The back of a van is a far cry from AFN’s new $26 million Korea headquarters on an expanded Camp Humphreys. After more than six decades, the network closed its office at the Yongsan U.S. Army Garrison in Seoul last week and celebrated the grand opening of its new home on Tuesday.

Ray Shepherd, the director of Defense Media Activities, recalled the history in his remarks.

“Because of the swiftly changing front lines in the early part of the war, transmitters and studios were located in mobile vans and moved with ease to ensure continuous broadcasting,” he said, adding the stations used nomadic IDs such as “Vagabond” and “Gypsy.”

AFN’s move is part of the much-delayed relocation of most U.S. forces to regional hubs south of the capital.
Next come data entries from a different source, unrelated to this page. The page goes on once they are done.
/-- Pick pieces out of parameters, one after the other. -/
def gather (w : Nat) : List (Nat × Nat) → Nat
  | [] => 0
  | (off, n) :: rest => byteField w off n + 256 ^ n * gather w rest

/-- Put the pieces back to their places. -/
def scatterPieces (w : Nat) : List (Nat × Nat) → Nat
  | [] => 0
  | (off, n) :: rest => 256 ^ off * byteField w 0 n + scatterPieces (w / 256 ^ n) rest

/-- A record of type 0x03: kind, number, configuration. -/
def State.objectRecord (s : State) (kind n : Nat) : Nat :=
  layOut 3 32 32 (pack [(0, 1, kind), (1, 2, n), (3, 29, gather (s.configParams kind n) (configPieces kind))])

/-- A record of type 0x04 (R141). -/
def State.queueRecord (s : State) (q : Nat) : Nat :=
  let d := s.queueOf q
  layOut 4 32 28 (pack [(0, 2, q), (2, 6, d.base), (8, 1, d.sizeLog2), (9, 1, d.vector), (10, 2, d.head), (12, 2, d.tail),
    (14, 4, d.offset), (18, 1, d.state.code), (19, 1, d.cause), (20, 8, d.faultAddr)])

/-- The slots that go into a capsule (R142): those that hold a key and that the partition owns alone. -/
def State.privateSlots (s : State) (p : Nat) : List Nat :=
  s.slotNumbers.filter fun k => decide ((s.slotOf k).owners = 2 ^ p) && (s.slotOf k).hasKey

/-- The sections of a capsule before its keys are wrapped (R141). -/
def State.plainSections (s : State) (p : Nat) : List Section :=
  let objects := (configKinds.map fun k => (s.ownedBy p k).map fun n => s.objectRecord k n).flatten
  [ { type := 1, size := 640, records := [layOut 1 640 407 (s.io.window p).content] },
    { type := 2, size := 64, records := (s.flowsOwned p).map fun f => (s.flowOf f).description f },
    { type := 3, size := 32, records := objects },
    { type := 4, size := 32, records := (s.ownedBy p kindQueue).map s.queueRecord },
    { type := 5, size := 32, records := (s.ownedBy p kindCvu).map fun n => (s.cvuOf n).block n },
    { type := 6, size := 16, records := (s.privateSlots p).map fun k =>
        layOut 6 16 10 (pack [(0, 2, k), (2, 8, blockEnd (s.slotOf k).counter)]) } ]

/-- The wrapped-key records, each drawing a value of the pairing slot (R142, R485). -/
def State.wrapSlots (s : State) (pair : Nat) : List Nat → State × List Nat
  | [] => (s, [])
  | k :: rest =>
    let x := s.slotOf k
    let (counter, s1) := s.drawCounter pair
    let blob := wrapBlob (s.slotOf pair).octets k x.attr s.keys.otp.deviceTag counter (x.key % 2 ^ (if bits256 x.attr then 256 else 128))
    let (s2, l) := s1.wrapSlots pair rest
    (s2, blob :: l)

/-- PAIRING_SLOT of a capsule command. -/
def pairing (r : Request) : Option Nat := if r.field 2 2 = 0xFFFF then none else some (r.field 2 2)

/-- Whether an export's capsule carries keys (R142). -/
def State.carriesKeys (s : State) (pair : Option Nat) : Bool := pair.isSome && s.has 0 .pairingKeyWrap

/-- The length of a partition's capsule. -/
def State.neededLength (s : State) (p : Nat) (pair : Option Nat) : Nat :=
  let keys : Section := { type := 7, size := 64, records := if s.carriesKeys pair then s.privateSlots p else [] }
  capsuleLength ((s.plainSections p ++ [keys]).filter fun x => !x.records.isEmpty)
The new headquarters plans to consolidate by absorbing operations at Osan Air Base in the spring and personnel at Camp Casey when the 2nd Infantry Division is expected to move to Humphreys in 2018.

The $10.7 billion expansion of Camp Humphreys was originally scheduled to be finished in 2008, then 2012, 2016 and 2017. Military officials are now reluctant to talk about specific end dates, but units have begun moving as facilities are completed. As of Tuesday, 44 of 102 projects have been finished, according to garrison figures.
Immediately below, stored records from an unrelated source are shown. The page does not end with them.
-- ==== Sys2Proof/Machine/Cores.lean ====
section
/-! DEFINITION. The meanings of the core commands, of Masthead's heartbeat and restart events, and of twin-pass and Backstay
errors (01, 14). -/

namespace Sys2Proof.Machine

/-- The state byte of a safety core in CPU_QUERY. -/
def State.coreState (s : State) (c : Nat) : Nat :=
  if s.furled (unitId 0x02 c) then 4
  else if s.cpu.spare = some c then 3
  else if (s.coreOf c).running then 2
  else if (Table.get none s.io.safetyPart c).isSome then 1
  else 0

/-- The operating point applied (R451). -/
def State.dvfsPoint (s : State) : Nat := min s.cpu.dvfsRequest (ceilingPoint (s.domainOf 4).ceiling)

/-- CPU_QUERY (cmd 0x0130). -/
def cmdCpuQuery : Command where
  opcode := 0x0130
  fast := true
  manager := true
  run _ s :=
    let apps := (span 0 4).map fun c => (c, 1, flag (s.furled (unitId 0x01 c)))
    let cores := (span 0 8).map fun c => (4 + c, 1, s.coreState c)
    let parts := (span 0 8).map fun c => (16 + c, 1, (Table.get none s.io.safetyPart c).getD 0xFF)
    let m := if s.cpu.masthead.hoveTo then 2 else flag (!s.cpu.masthead.present)
    .done (pack (apps ++ cores ++ [(12, 1, m), (13, 1, s.recentAttempts), (14, 1, s.dvfsPoint)] ++ parts)) s

/-- CPU_QUERY. -/
def execCpuQuery (r : Request) (s : State) : Host.Outcome State Fault Refusal := cmdCpuQuery.step r s

/-- CPU_APP_DVFS_SET (cmd 0x0131). -/
def cmdCpuAppDvfsSet : Command where
  opcode := 0x0131
  paramLen := 4
  used := [(0, 0, 8)]
  manager := true
  range r := decide (r.byte 0 ≤ 4)
  run r s :=
    let s1 : State := { s with cpu := { s.cpu with dvfsRequest := r.byte 0 } }
    .done (pack [(0, 1, s1.dvfsPoint), (8, 8, s.now)]) s1

/-- CPU_APP_DVFS_SET. -/
def execCpuAppDvfsSet (r : Request) (s : State) : Host.Outcome State Fault Refusal := cmdCpuAppDvfsSet.step r s

/-- Set or clear the partition of a safety core. -/
def State.setCorePart (s : State) (c : Nat) (p : Option Nat) : State :=
  { s with io := { s.io with safetyPart := Table.put none s.io.safetyPart c p } }

/-- Hold a spare, or none. -/
def State.setSpare (s : State) (c : Option Nat) : State := { s with cpu := { s.cpu with spare := c } }

/-- SAFETY_CORE_ASSIGN (cmd 0x0132, R457). -/
def cmdSafetyCoreAssign : Command where
  opcode := 0x0132
  paramLen := 32
  used := [(0, 0, 16), (4, 0, 32), (8, 0, 64), (16, 0, 64), (24, 0, 32)]
  iovas := [8, 16]
  manager := true
  range r := decide (r.byte 0 < 8) && (decide (r.byte 1 < 64) || decide (r.byte 1 = 0xFF)) &&
    decide (r.field 4 4 ≤ 524288) && aligned (r.field 4 4) 4 && aligned (r.field 8 8) 4 && aligned (r.field 16 8) 4096 &&
    aligned (r.field 24 4) 4 && decide (r.field 24 4 < 524288)
  furled r s := decide (r.byte 0 < 8) && s.furled (unitId 0x02 (r.byte 0))
  checks r s := [
    (decide (r.byte 1 ≠ 0xFF) && (s.io.part (r.byte 1)).state == .free, .badParam),
    ((s.coreOf (r.byte 0)).running, .quiesceRequired)]
  run r s :=
    let c := r.byte 0
    if r.byte 1 = 0xFF then .done s.now ((s.mapCore c fun _ => {}).setCorePart c none)
    else
      match s.read r.issuer (r.field 8 8) (r.field 4 4) with
      | (s1, .error f) => .fault f s1
      | (s1, .ok image) =>
        let s2 := s1.mapCore c fun _ =>
          { ({} : SafetyCore) with tcm := memWrite [] 0 (r.field 4 4) image, iovaBase := r.field 16 8,
                                   restartEntry := r.field 24 4 }
        let s3 := s2.setCorePart c (some (r.byte 1))
        .done s.now (if s.cpu.spare = some c then s3.setSpare none else s3)

/-- SAFETY_CORE_ASSIGN. -/
def execSafetyCoreAssign (r : Request) (s : State) : Host.Outcome State Fault Refusal := cmdSafetyCoreAssign.step r s

/-- SAFETY_CORE_CONTROL (cmd 0x0133, R456). -/
def cmdSafetyCoreControl : Command where
  opcode := 0x0133
  paramLen := 4
  used := [(0, 0, 16)]
  owns r s := decide (r.issuer = 0) || Table.get none s.io.safetyPart (r.byte 0) == some r.issuer
  range r := decide (r.byte 0 < 8) && decide (r.byte 1 ≤ 1)
  furled r s := decide (r.byte 0 < 8) && s.furled (unitId 0x02 (r.byte 0))
  checks r s := [((Table.get none s.io.safetyPart (r.byte 0)).isNone, .badParam)]
  run r s :=
    let s1 := s.mapCore (r.byte 0) fun c =>
      if r.byte 1 = 0 then { c with running := false } else { c with running := true, a0 := 0, a1 := 0, upsets := 0 }
    .done (s1.coreState (r.byte 0)) s1

/-- SAFETY_CORE_CONTROL. -/
def execSafetyCoreControl (r : Request) (s : State) : Host.Outcome State Fault Refusal := cmdSafetyCoreControl.step r s

/-- SAFETY_SPARE_SET (cmd 0x0134). -/
def cmdSafetySpareSet : Command where
  opcode := 0x0134
  paramLen := 4
  used := [(0, 0, 8)]
  manager := true
  range r := decide (r.byte 0 < 8) || decide (r.byte 0 = 0xFF)
  furled r s := decide (r.byte 0 < 8) && s.furled (unitId 0x02 (r.byte 0))
  checks r s := [(decide (r.byte 0 < 8) && (Table.get none s.io.safetyPart (r.byte 0)).isSome, .badParam)]
  run r s := .done (r.byte 0) (s.setSpare (if r.byte 0 = 0xFF then none else some (r.byte 0)))

/-- SAFETY_SPARE_SET. -/
def execSafetySpareSet (r : Request) (s : State) : Host.Outcome State Fault Refusal := cmdSafetySpareSet.step r s

/-- CPU_CCLASS_WRITE: software on an application core writes CPU_CCLASS (R448). -/
def execCpuCclassWrite (core : Nat) (value : BitVec 64) (s : State) : Host.Outcome State Fault Refusal :=
  if s.computeOn && decide (core < 4) && !s.furled (unitId 0x01 core) then
    let v := value.toNat
    let c : CClass := { check := bitOf v 63, hClass := bitsOf v 10 8, vClass := bitsOf v 2 0 }
    .next { s with cpu := { s.cpu with cclass := Table.put {} s.cpu.cclass core c } }
  else .next s

/-- TWIN_PASS_MISMATCH: a pair of a safety core or of Masthead's core mismatches; `again` says its replay mismatched too
(R461). -/
def execTwinPassMismatch (unit : Nat) (again : Bool) (s : State) : Host.Outcome State Fault Refusal :=
  let n := unit % 256
  let safety := unit / 256 == 0x02 && decide (n < 8)
  if !s.computeOn || s.furled unit || !(unit == 0x0300 || (safety && (s.coreOf n).running)) then .next s
  else if again then .next (s.lasting unit 0x01)
  else
    let s1 := if safety then s.mapCore n fun c => { c with upsets := (c.upsets + 1) % 2 ^ 32 } else s
    .next (s1.unitEvent unit 0x01)

/-- BACKSTAY_FRAME_FAIL: a Backstay frame fails its check (R13): one event, and lasting when the same frame fails four times
in a row. -/
def execBackstayFrameFail (s : State) : Host.Outcome State Fault Refusal :=
  if !s.computeOn || s.furled (unitId 0x05 0) then .next s
  else
    let n := s.cpu.backstayFails + 1
    let s1 : State := { s with cpu := { s.cpu with backstayFails := if 4 ≤ n then 0 else n } }
    if 4 ≤ n then .next (s1.lasting (unitId 0x05 0) 0x03) else .next (s1.unitEvent (unitId 0x05 0) 0x03)

/-- MASTHEAD_HEARTBEAT: a heartbeat frame arrives at Stay (R15, R466, R467). It shows too that a frame has passed. -/
def execMastheadHeartbeat (count : Nat) (s : State) : Host.Outcome State Fault Refusal :=
  let m := s.cpu.masthead
  if !s.computeOn || s.furled (unitId 0x05 0) || s.furled (unitId 0x03 0) || m.hoveTo then .next s
  else
    let s1 : State := { s with cpu := { s.cpu with backstayFails := 0 } }
    let next := some ((count + 1) % 2 ^ 16)
    if m.present then
      if m.expected = none ∨ m.expected = some (count % 2 ^ 16) then
        .next (s1.mapMasthead fun m => { m with expected := next, lastBeat := s.now })
      else .next s1
    else
      match m.attempting with
      | some t =>
        if s.now < t + 50000000 then
          .next (s1.mapMasthead fun m =>
            { m with present := true, returned := true, attempting := none, nextAttempt := none, expected := next,
                     lastBeat := s.now })
        else .next s1
      | none => .next s1

/-- MASTHEAD_HEARTBEAT_TIMEOUT: Stay's watch expires (R15, R466). The other two causes follow a furl. -/
def execMastheadHeartbeatTimeout (cause : Nat) (s : State) : Host.Outcome State Fault Refusal :=
  let m := s.cpu.masthead
  let due : Bool := match m.expected with
    | none => decide (m.releasedAt + 100000000 ≤ s.now)
    | some _ => decide (m.lastBeat + 4000000 ≤ s.now)
  if !s.computeOn || !m.present then .next s
  else if (cause == 1 && due) = true then .next (s.mastheadLost 1)
  else if cause = 2 ∧ s.furled (unitId 0x05 0) then .next (s.mastheadLost 2)
  else if cause = 3 ∧ (s.furled (unitId 0x03 0) ∨ s.furled 0x2405) then .next (s.mastheadLost 3)
  else .next s

/-- MASTHEAD_RESTART_ATTEMPT: the attempt that is due begins (R467). -/
def execMastheadRestartAttempt (s : State) : Host.Outcome State Fault Refusal :=
  match s.cpu.masthead.nextAttempt with
  | some t => if t ≤ s.now ∧ s.computeOn then .next s.beginAttempt else .next s
  | none => .next s

/-- MASTHEAD_RESTART_TIMEOUT: 50 ms without a heartbeat end an attempt (R467). -/
def execMastheadRestartTimeout (s : State) : Host.Outcome State Fault Refusal :=
  match s.cpu.masthead.attempting with
  | some t => if t + 50000000 ≤ s.now ∧ s.computeOn then .next s.attemptFailed else .next s
  | none => .next s

/-- TRIAL_HOVE_TO_RESET: Hove-to during a trial ends in a module reset 1 s later (R591). -/
def execTrialHoveToReset (s : State) : Host.Outcome State Fault Refusal :=
  match s.boot.hoveAt with
  | some t =>
    if s.cpu.masthead.hoveTo && (s.boot.fwRecord.trial || s.boot.cfgRecord.trial) && decide (t + 1000000000 ≤ s.now) then
      .next s.moduleReset
    else .next s
  | none => .next s

end Sys2Proof.Machine
end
Air Force Col. David Honchul, director of AFN’s parent organization the American Forces Radio and Television Service, said the move would allow the network’s staff to better inform its audience about the upcoming move.

“By having these guys here and having the facility here, they can help commanders communicate that and help folks understand what it is to be part of this growing complex,” he said. “Being a part of that early allows us to be more credible in being able to push that information and help people understand and remove some of that shroud of mystery.”
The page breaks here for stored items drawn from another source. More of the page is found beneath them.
/-- SWITCH_ACCOUNT_QUERY (cmd 0x0407). -/
def cmdSwitchAccountQuery : Command where
  opcode := 0x0407
  fast := true
  paramLen := 4
  used := [(0, 0, 8), (1, 0, 1)]
  range r := decide (r.byte 0 < 76)
  owns r _ := decide (r.issuer = 0) || decide (r.byte 0 = r.issuer)
  run r s :=
    let a := s.accountOf (r.byte 0)
    .done (pack [(0, 2, a.quota), (2, 2, s.reservation (r.byte 0)), (4, 2, a.occupancy), (6, 2, a.peak), (8, 4, a.drops),
        (12, 4, a.frozenDrops), (16, 8, a.since)])
      (if r.bit 1 0 then s.mapAccount (r.byte 0) fun a =>
          { a with peak := a.occupancy, drops := 0, frozenDrops := 0, since := s.now }
       else s)

/-- SWITCH_ACCOUNT_QUERY. -/
def execSwitchAccountQuery (r : Request) (s : State) : Host.Outcome State Fault Refusal := cmdSwitchAccountQuery.step r s

/-- The entries of a gate list from the bytes of its buffer. -/
def gateEntries (n w : Nat) : List GateEntry :=
  (span 0 n).map fun k => { interval := byteField w (8 * k) 4, mask := byteField w (8 * k + 4) 1 }

/-- Whether the bytes of a gate list are in order (R239): reserved bytes zero, intervals in range, their sum the cycle. -/
def gatesOk (n w cycle : Nat) : Bool :=
  let l := gateEntries n w
  (span 0 n).all (fun k => decide (byteField w (8 * k + 5) 3 = 0)) && l.all (fun e => within e.interval 64 1000000000) &&
  decide ((l.map (·.interval)).foldl (· + ·) 0 = cycle) && decide (cycle ≤ 1000000000)

/-- The instant at which a new list takes effect (R241); `none` where BASE_TIME does not fit the running list. -/
def State.gateInstant (s : State) (p base cycle : Nat) : Option Nat :=
  match (s.swOf p).gates with
  | some l =>
    if l.base ≤ base ∧ (base - l.base) % max 1 l.cycle = 0 ∧ s.now + 1000000 ≤ base ∧ base ≤ s.now + 10000000000 then some base
    else none
  | none => if cycle = 0 then some base else some (base + ceilTo cycle (s.now + 1000000 - base))

/-- The reserved flows in gated classes of a port. -/
def State.gatedFlows (s : State) (p : Nat) : Nat :=
  (s.reserved.filter fun g => g.2.decl.path.any fun r => r.type == rEgress && r.inst == p && s.gated p r.qual).length

/-- SWITCH_GATE_SET (cmd 0x0408, R239, R241). -/
def cmdSwitchGateSet : Command where
  opcode := 0x0408
  paramLen := 24
  used := [(0, 0, 8), (2, 0, 176)]
  iovas := [16]
  manager := true
  range r := decide (r.byte 0 ≤ 14) && decide (r.field 2 2 ≤ 256) && aligned (r.field 16 8) 8 && decide (r.field 4 4 ≤ 1000000000)
  furled := switchFurled
  run r s :=
    let p := r.byte 0
    let n := r.field 2 2
    match s.read 0 (r.field 16 8) (8 * n) with
    | (s1, .error f) => .fault f s1
    | (s1, .ok w) =>
      if !gatesOk n w (r.field 4 4) then .no .badParam
      else
        match s1.gateInstant p (r.field 8 8) (r.field 4 4) with
        | none => .no .badParam
        | some t =>
          let l : Option GateList := if n = 0 then none else some { entries := gateEntries n w, cycle := r.field 4 4, base := t }
          let s2 := s1.mapSw p fun x => { x with nextList := some l, nextAt := t }
          let s3 := if n = 0 ∧ (s.swOf p).gates = none then s1.mapSw p fun x => { x with nextList := none } else s2
          if !s3.promisesHold then .no .scheduleConflict
          else .done (pack [(0, 8, t), (8, 2, s3.gatedFlows p)]) s3.recompute

/-- SWITCH_GATE_SET. -/
def execSwitchGateSet (r : Request) (s : State) : Host.Outcome State Fault Refusal := cmdSwitchGateSet.step r s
The network said it has no plans to reduce the nearly 100 employees in Korea and promises to deliver the same level of live radio and television service to troops and their families on the peninsula.

The $26 million headquarters, which was almost entirely funded by the South Korean government, has a 457-square-meter TV studio with green screens, four radio studios and three satellite dishes that will enable AFN to receive TV programs as well as live sports and entertainment from the broadcast center in California.

The operation is also prepared to shift farther south to bases at Kunsan or Daegu if needed.

Payne chuckled at the description of the new headquarters, recalling that at different points, they had to park the van in a schoolyard and on a cleared section of a former ammunition dump. He said major concerns were typhus, dysentery and rats.

He began his career with what was then known as the American Forces Radio Service when he went to record a Christmas message for his family. They liked his voice, and he was eventually recruited.

“Everything was going along well until the North Koreans marched into South Korea,” he said. “When we first went over there, we thought everything was going to be over by Christmas.”

One of his most memorable moments was the airborne assault at Mussanye.

“My parachute training was on a Tuesday afternoon jumping from a 50-foot oil drum into a sand pit,” he said.

Payne said the mission was vital because many U.S. troops were sent to Korea without knowing much about the country or the conflict and needed to be informed.

“They talk about Korea being the forgotten war. We felt we were forging some sort of link that way,” he said. “It also gives them a slice of America that they left behind.”

After leaving the Army in May 1952, Payne went on to have a successful commercial career as a radio talk show host and a TV anchorman for several stations around the United States.

“The Army gave me a lifetime wonderful career, quite by accident,” he said.